## WHAT THE EXERCISE ASKS
Say how many lines in the records contain the string "value", giving the number by itself.

## INFORMATION SHOWN
——
/-- R28: the pixel word `{r, g, b, a}`, component by component, and back. -/
def Obligations.PixelWordLayout : Prop :=
  ∀ p : Pixel, (pixelWord p).extractLsb' 24 8 = p.r ∧ (pixelWord p).extractLsb' 16 8 = p.g ∧
    (pixelWord p).extractLsb' 8 8 = p.b ∧ (pixelWord p).extractLsb' 0 8 = p.a ∧ pixelOfWord (pixelWord p) = p

/-- R29, R30, R81: over every canvas the byte of a pixel's group is inside the stream, and two pixels share a byte only
if they are in one group of one row: rows and groups never share a byte. -/
def Obligations.GroupsNeverShareAByte : Prop :=
  ∀ (c : Canvas) (x y x' y' : Nat), x < c.W → y < c.H → x' < c.W → y' < c.H →
    byteIndex c x y = y * c.G + x / 4 ∧ byteIndex c x y < c.N ∧
    (byteIndex c x y = byteIndex c x' y' ↔ y = y' ∧ x / 4 = x' / 4)

/-! ### The units -/

/-- R48: CLASSIFY completes in every state; `Q_L` is the class of `a` by the four bands, which have 1, 84, 85 and 86
members; no other port and no state of the block changes. (That the result is also returned to the host is
UnitResultsAreReturned.) -/
def Obligations.ClassifyRuns : Prop :=
  (∀ (a : Byte) (s : State), ∃ (t : State) (l : Level),
    exec (.classify a) s = .next t ∧ quantizerOut t.ports = l ∧
    (a.toNat = 0 → l = 0) ∧ (1 ≤ a.toNat ∧ a.toNat < 85 → l = 1) ∧
    (85 ≤ a.toNat ∧ a.toNat < 170 → l = 2) ∧ (170 ≤ a.toNat → l = 3) ∧
    t = { s with ports := { s.ports with qA := a }, replies := t.replies }) ∧
  ((List.range 256).countP fun n => classify (BitVec.ofNat 8 n) = 0) = 1 ∧
  ((List.range 256).countP fun n => classify (BitVec.ofNat 8 n) = 1) = 84 ∧
  ((List.range 256).countP fun n => classify (BitVec.ofNat 8 n) = 2) = 85 ∧
  ((List.range 256).countP fun n => classify (BitVec.ofNat 8 n) = 3) = 86

/-- R51: PACK4 completes in every state; `P_B` is `{l0, l1, l2, l3}`, which is `64 l0 + 16 l1 + 4 l2 + l3`; UNPACK4 is its
inverse on both sides; no other port and no state of the block changes. -/
def Obligations.Pack4Runs : Prop :=
  (∀ b : Byte, pack4 (unpack4 b) = b) ∧
  ∀ (l0 l1 l2 l3 : Level) (s : State), ∃ (t : State) (b : Byte),
    exec (.pack4 l0 l1 l2 l3) s = .next t ∧ packerOut t.ports = b ∧
    b.toNat = 64 * l0.toNat + 16 * l1.toNat + 4 * l2.toNat + l3.toNat ∧
    b.extractLsb' 6 2 = l0 ∧ b.extractLsb' 4 2 = l1 ∧ b.extractLsb' 2 2 = l2 ∧ b.extractLsb' 0 2 = l3 ∧
    unpack4 b = ⟨l0, l1, l2, l3⟩ ∧
    t = { s with ports := { s.ports with pL := ⟨l0, l1, l2, l3⟩ }, replies := t.replies }

/-- R56, R57: EXPAND completes in every state; `X_A` is the table's value and `X_PIX` the white pixel word that carries
it; no other port and no state of the block changes. -/
def Obligations.ExpandRuns : Prop :=
  ∀ (l : Level) (s : State), ∃ (t : State) (a : Byte),
    exec (.expand l) s = .next t ∧ expanderOut t.ports = a ∧
    expanderPix t.ports = (255 : Byte) ++ (255 : Byte) ++ (255 : Byte) ++ a ∧ pixelOfLevel l = ⟨255, 255, 255, a⟩ ∧
    (l = 0 → a = 0x00) ∧ (l = 1 → a = 0x40) ∧ (l = 2 → a = 0x80) ∧ (l = 3 → a = 0xFF) ∧
    t = { s with ports := { s.ports with xL := l }, replies := t.replies }

/-- R59: UNPACK4 completes in every state; `U_L0` to `U_L3` are the four bit pairs of `b`, first pair first; packing them
again gives `b`, and unpacking what PACK4 packed gives the levels; no other port and no state of the block changes. -/
def Obligations.Unpack4Runs : Prop :=
  (∀ ls : Levels, unpack4 (pack4 ls) = ls) ∧
  ∀ (b : Byte) (s : State), ∃ (t : State) (ls : Levels),
    exec (.unpack4 b) s = .next t ∧ unpackerOut t.ports = ls ∧
    ls.l0.toNat = b.toNat / 64 % 4 ∧ ls.l1.toNat = b.toNat / 16 % 4 ∧ ls.l2.toNat = b.toNat / 4 % 4 ∧
    ls.l3.toNat = b.toNat % 4 ∧ pack4 ls = b ∧
    t = { s with ports := { s.ports with uB := b }, replies := t.replies }

/-- R47 (the part after `->`), R42; the list of what the host has been told is the model's choice (notes/assumptions/5.md):
each unit operation appends what its output port then carries, whatever the state. -/
def Obligations.UnitResultsAreReturned : Prop :=
  ∀ (s : State) (a b : Byte) (l l0 l1 l2 l3 : Level),
    (∃ t, exec (.classify a) s = .next t ∧ t.replies = s.replies ++ [.level (quantizerOut t.ports)]) ∧
    (∃ t, exec (.pack4 l0 l1 l2 l3) s = .next t ∧ t.replies = s.replies ++ [.packed (packerOut t.ports)]) ∧
    (∃ t, exec (.expand l) s = .next t ∧
      t.replies = s.replies ++ [.alpha (expanderOut t.ports) (expanderPix t.ports)]) ∧
    ∃ t, exec (.unpack4 b) s = .next t ∧ t.replies = s.replies ++ [.levels (unpackerOut t.ports)]

/-- R49 (a), (b), (c), (f): CLASSIFY is monotonic, counts the thresholds reached, has the two-comparator bit form, is
onto, and is stable under the expander. -/
def Obligations.ClassifyProperties : Prop :=
  (∀ a b : Byte, a.toNat ≤ b.toNat → (classify a).toNat ≤ (classify b).toNat) ∧
  (∀ a : Byte, (classify a).toNat
    = (if 1 ≤ a.toNat then 1 else 0) + (if 85 ≤ a.toNat then 1 else 0) + (if 170 ≤ a.toNat then 1 else 0)) ∧
  (∀ a : Byte, (classify a).getLsbD 1 = decide (85 ≤ a.toNat) ∧
    (classify a).getLsbD 0 = (decide (170 ≤ a.toNat) || (decide (1 ≤ a.toNat) && decide (a.toNat < 85)))) ∧
  (∀ l : Level, ∃ a : Byte, classify a = l) ∧ ∀ l : Level, classify (expand l) = l

/-- R58: the bit form of EXPAND; it inverts CLASSIFY at exactly 0, 64, 128 and 255; it is a right inverse on levels; the
round trip is idempotent; and no order relation with the original alpha holds. -/
def Obligations.ExpandProperties : Prop :=
  (∀ l : Level, (expand l).getLsbD 7 = l.getLsbD 1 ∧ (expand l).getLsbD 6 = l.getLsbD 0 ∧
    ∀ i, i < 6 → (expand l).getLsbD i = (l.getLsbD 1 && l.getLsbD 0)) ∧
  (∀ a : Byte, expand (classify a) = a ↔ a = 0 ∨ a = 64 ∨ a = 128 ∨ a = 255) ∧
  (∀ l : Level, classify (expand l) = l) ∧
  (∀ a : Byte, expand (classify (expand (classify a))) = expand (classify a)) ∧
  expand (classify 1) = 64 ∧ expand (classify 84) = 64 ∧ expand (classify 169) = 128 ∧ expand (classify 170) = 255

/-- R22, R42: no step but the driving of a port changes what the ports carry, so every output port holds its value. -/
def Obligations.OnlyDrivingChangesPorts : Prop :=
  ∀ s t : State, step s = .next t → (∀ p w rest, s.hostIn ≠ .drive p w :: rest) →
    t.ports = s.ports ∧ quantizerOut t.ports = quantizerOut s.ports ∧ packerOut t.ports = packerOut s.ports ∧
    expanderOut t.ports = expanderOut s.ports ∧ unpackerOut t.ports = unpackerOut s.ports
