-- ==== Sys2Proof/Tests/Slice0.lean ====
section
/-!
SUPPORT. Tests of the model. Expected results are the spec's own: its encodings (30_encoding.md), its worked examples and
its vectors (95_test_vectors.md), each cited. The witnesses at the end show that the hypotheses of each statement can be met.
-/

namespace Sys2Proof.Tests

open Sys2Proof Sys2Proof.Machine

/-! ### Well-formedness and decoding -/

/-- R25, R34: the last pixel is a location, and the next column and the next row are not. -/
theorem test_wellFormed_pixel : Config.canvas.hasPixel 319 239 = true ∧ Config.canvas.hasPixel 320 0 = false ∧
    Config.canvas.hasPixel 0 240 = false := by decide

/-- R25, R34: byte 19199 is a location and byte 19200 is not. -/
theorem test_wellFormed_byte : Config.canvas.hasByte 19199 = true ∧ Config.canvas.hasByte 19200 = false := by decide

/-- R16: registers 0 to 4 and their widths; a number above 4 and a value too wide are refused. -/
theorem test_wellFormed_register : registerWidth 4 = some 32 ∧ registerWidth 5 = none ∧ fitsRegister 2 65535 = true ∧
    fitsRegister 2 65536 = false ∧ fitsRegister 0 256 = false ∧ fitsRegister 5 0 = false := by decide

/-- R48, R51, R56, R59: no operand value is ill-formed. -/
theorem test_wellFormed_instr : (Instr.classify 255).wellFormed = true ∧ (Instr.pack4 3 3 3 3).wellFormed = true := by
  decide

/-- R42: CLASSIFY by port `Q_A`, the byte `0b01010101` is alpha 85. -/
theorem test_decode_classify : decode (.port .qA) 0b01010101 = .ok (.classify 85) := by rfl

/-- R40: `0b00_01_10_11` on the packer's ports is 0, 1, 2, 3, the leftmost pixel in the highest bits. -/
theorem test_decode_pack4 : decode (.port .pL) 0b00011011 = .ok (.pack4 0 1 2 3) := by rfl

/-- R42: `0b10` on the two-bit port `X_L`; a third bit has no port bit. -/
theorem test_decode_expand : decode (.port .xL) 0b10 = .ok (.expand 2) ∧
    decode (.port .xL) 0b100 = .error (.portTooNarrow .xL) := by constructor <;> rfl

/-- R42: UNPACK4 by port `U_B`. -/
theorem test_decode_unpack4 : decode (.port .uB) 0b11100100 = .ok (.unpack4 0xE4) := by rfl

/-- R43: the codes `0x01` and `0x02`; R44: `0x00`, `0x03` and `0xFF` are reserved. -/
theorem test_decode_commands : decode .cmd 0b00000001 = .ok .encode ∧ decode .cmd 0b00000010 = .ok .decode ∧
    decode .cmd 0 = .error (.reservedCommand 0) ∧ decode .cmd 3 = .error (.reservedCommand 3) ∧
    decode .cmd 255 = .error (.reservedCommand 255) := by
  refine ⟨rfl, rfl, rfl, rfl, rfl⟩

/-- The table's rows with a code, numbered as the table numbers them. -/
theorem test_decodeTableWord : decodeTableWord 8 1 = some .encode ∧ decodeTableWord 8 2 = some .decode ∧
    decodeTableWord 8 3 = none := by decide

/-! ### The units -/

/-- Vector 1.1, and 63 and 127 of vector 2.1, where `a >> 6` would differ. -/
theorem test_classify : classify 0 = 0 ∧ classify 1 = 1 ∧ classify 63 = 1 ∧ classify 84 = 1 ∧ classify 85 = 2 ∧
    classify 127 = 2 ∧ classify 169 = 2 ∧ classify 170 = 3 ∧ classify 255 = 3 := by decide

/-- Vector 2.2. -/
theorem test_pack4 : pack4 ⟨0, 1, 2, 3⟩ = 0x1B ∧ pack4 ⟨3, 0, 0, 0⟩ = 0xC0 ∧ pack4 ⟨0, 0, 0, 3⟩ = 0x03 ∧
    pack4 ⟨1, 2, 3, 0⟩ = 0x6C ∧ pack4 ⟨2, 3, 0, 0⟩ = 0xB0 := by decide

/-- Vector 1.2, and the `X_PIX` words of vector 2.3. -/
theorem test_expand : expand 0 = 0 ∧ expand 1 = 64 ∧ expand 2 = 128 ∧ expand 3 = 255 ∧
    pixelWord (pixelOfLevel 1) = 0xFFFFFF40 ∧ pixelWord (pixelOfLevel 3) = 0xFFFFFFFF := by decide

/-- Vector 2.4. -/
theorem test_unpack4 : unpack4 0x1B = ⟨0, 1, 2, 3⟩ ∧ unpack4 0xC0 = ⟨3, 0, 0, 0⟩ ∧ unpack4 0x6C = ⟨1, 2, 3, 0⟩ := by
  decide

/-- Program P1, line 2: the pixel `(10, 20, 30, 255)` is the word `0x0A141EFF` (R28). -/
theorem test_pixelWord : pixelWord ⟨10, 20, 30, 255⟩ = 0x0A141EFF ∧ pixelOfWord 0x0A141EFF = ⟨10, 20, 30, 255⟩ := by
  decide

/-- What an answer leaves in `f`, where it is a next state. -/
def after {α : Type} (f : State → α) : Host.Outcome State Fault Refusal → Option α
  | .next t => some (f t)
  | .fault _ => none
  | .refused _ => none

/-- R48's example: `CLASSIFY 85 -> 2`. -/
theorem test_exec_classify : after State.replies (exec (.classify 85) State.reset) = some [.level 2] := by decide

/-- R51's example: `PACK4 0, 1, 2, 3 -> 0x1B`. -/
theorem test_exec_pack4 : after State.replies (exec (.pack4 0 1 2 3) State.reset) = some [.packed 0x1B] := by decide

/-- R56's example: `EXPAND 2 -> 128`. -/
theorem test_exec_expand : after State.replies (exec (.expand 2) State.reset) = some [.alpha 128 0xFFFFFF80] := by
  decide

/-- R59's example: `UNPACK4 0xE4 -> 3, 2, 1, 0`. -/
theorem test_exec_unpack4 : after State.replies (exec (.unpack4 0xE4) State.reset) = some [.levels ⟨3, 2, 1, 0⟩] := by
  decide

/-! ### The engines on small canvases -/

/-- A declared one-row or two-row raster of the given alphas, colour `(1, 2, 3)`. -/
def rasterOf (c : Canvas) (alphas : List Byte) : State :=
  { State.reset with
    rast := alphas.zipIdx.map fun e => (e.2, ⟨1, 2, 3, e.1⟩)
    rw := BitVec.ofNat 16 c.W
    rh := BitVec.ofNat 16 c.H }

/-- A declared stream of the given bytes. -/
def streamOf (bytes : List Byte) : State :=
  { State.reset with
    strm := bytes.zipIdx.map fun e => (e.2, e.1)
    slen := BitVec.ofNat 32 bytes.length }

/-- The elements a buffer lists, in order. -/
def elements {α : Type} (m : Memory α) : List α := m.map fun e => e.2

def canvas6x2 : Canvas := ⟨6, 2, by decide, by decide⟩

def canvas3x2 : Canvas := ⟨3, 2, by decide, by decide⟩

def canvas5x1 : Canvas := ⟨5, 1, by decide, by decide⟩

def canvas1x1 : Canvas := ⟨1, 1, by decide, by decide⟩

/-- Program P2, line 4: `0x16 0xB0 0xC9 0x30`, `SLEN = 4`, `STATUS = 0x02`. -/
theorem test_encode_P2 :
    let t := encodeOn canvas6x2 (rasterOf canvas6x2 [0, 1, 84, 85, 169, 170, 255, 0, 128, 64, 0, 200])
    elements t.strm = [0x16, 0xB0, 0xC9, 0x30] ∧ t.slen = 4 ∧ t.status = 0x02 := by decide

/-- Vector 2.7, `W = 3`, `H = 2`: `0xFC 0x48`; the next row's pixel is not packed into the padding lane. -/
theorem test_encode_3x2 :
    elements (encodeOn canvas3x2 (rasterOf canvas3x2 [255, 255, 255, 1, 0, 90])).strm = [0xFC, 0x48] := by decide

/-- Vector 2.7, `W = 5` and `W = 1`. -/
theorem test_encode_short_rows :
    elements (encodeOn canvas5x1 (rasterOf canvas5x1 [1, 85, 170, 0, 255])).strm = [0x6C, 0xC0] ∧
    elements (encodeOn canvas1x1 (rasterOf canvas1x1 [200])).strm = [0xC0] := by decide

/-- Vector 2.7: the padding lanes `0b1111` and `0b1010` are ignored; `(RW, RH) = (6, 2)`. -/
theorem test_decode_ignores_padding :
    let t := decodeOn canvas6x2 (streamOf [0x16, 0xBF, 0xC9, 0x3A])
    (elements t.rast).map Pixel.a = [0, 64, 64, 128, 128, 255, 255, 0, 128, 64, 0, 255] ∧
    t.rw = 6 ∧ t.rh = 2 ∧ t.status = 0x02 := by decide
——
## TASK RESULT
4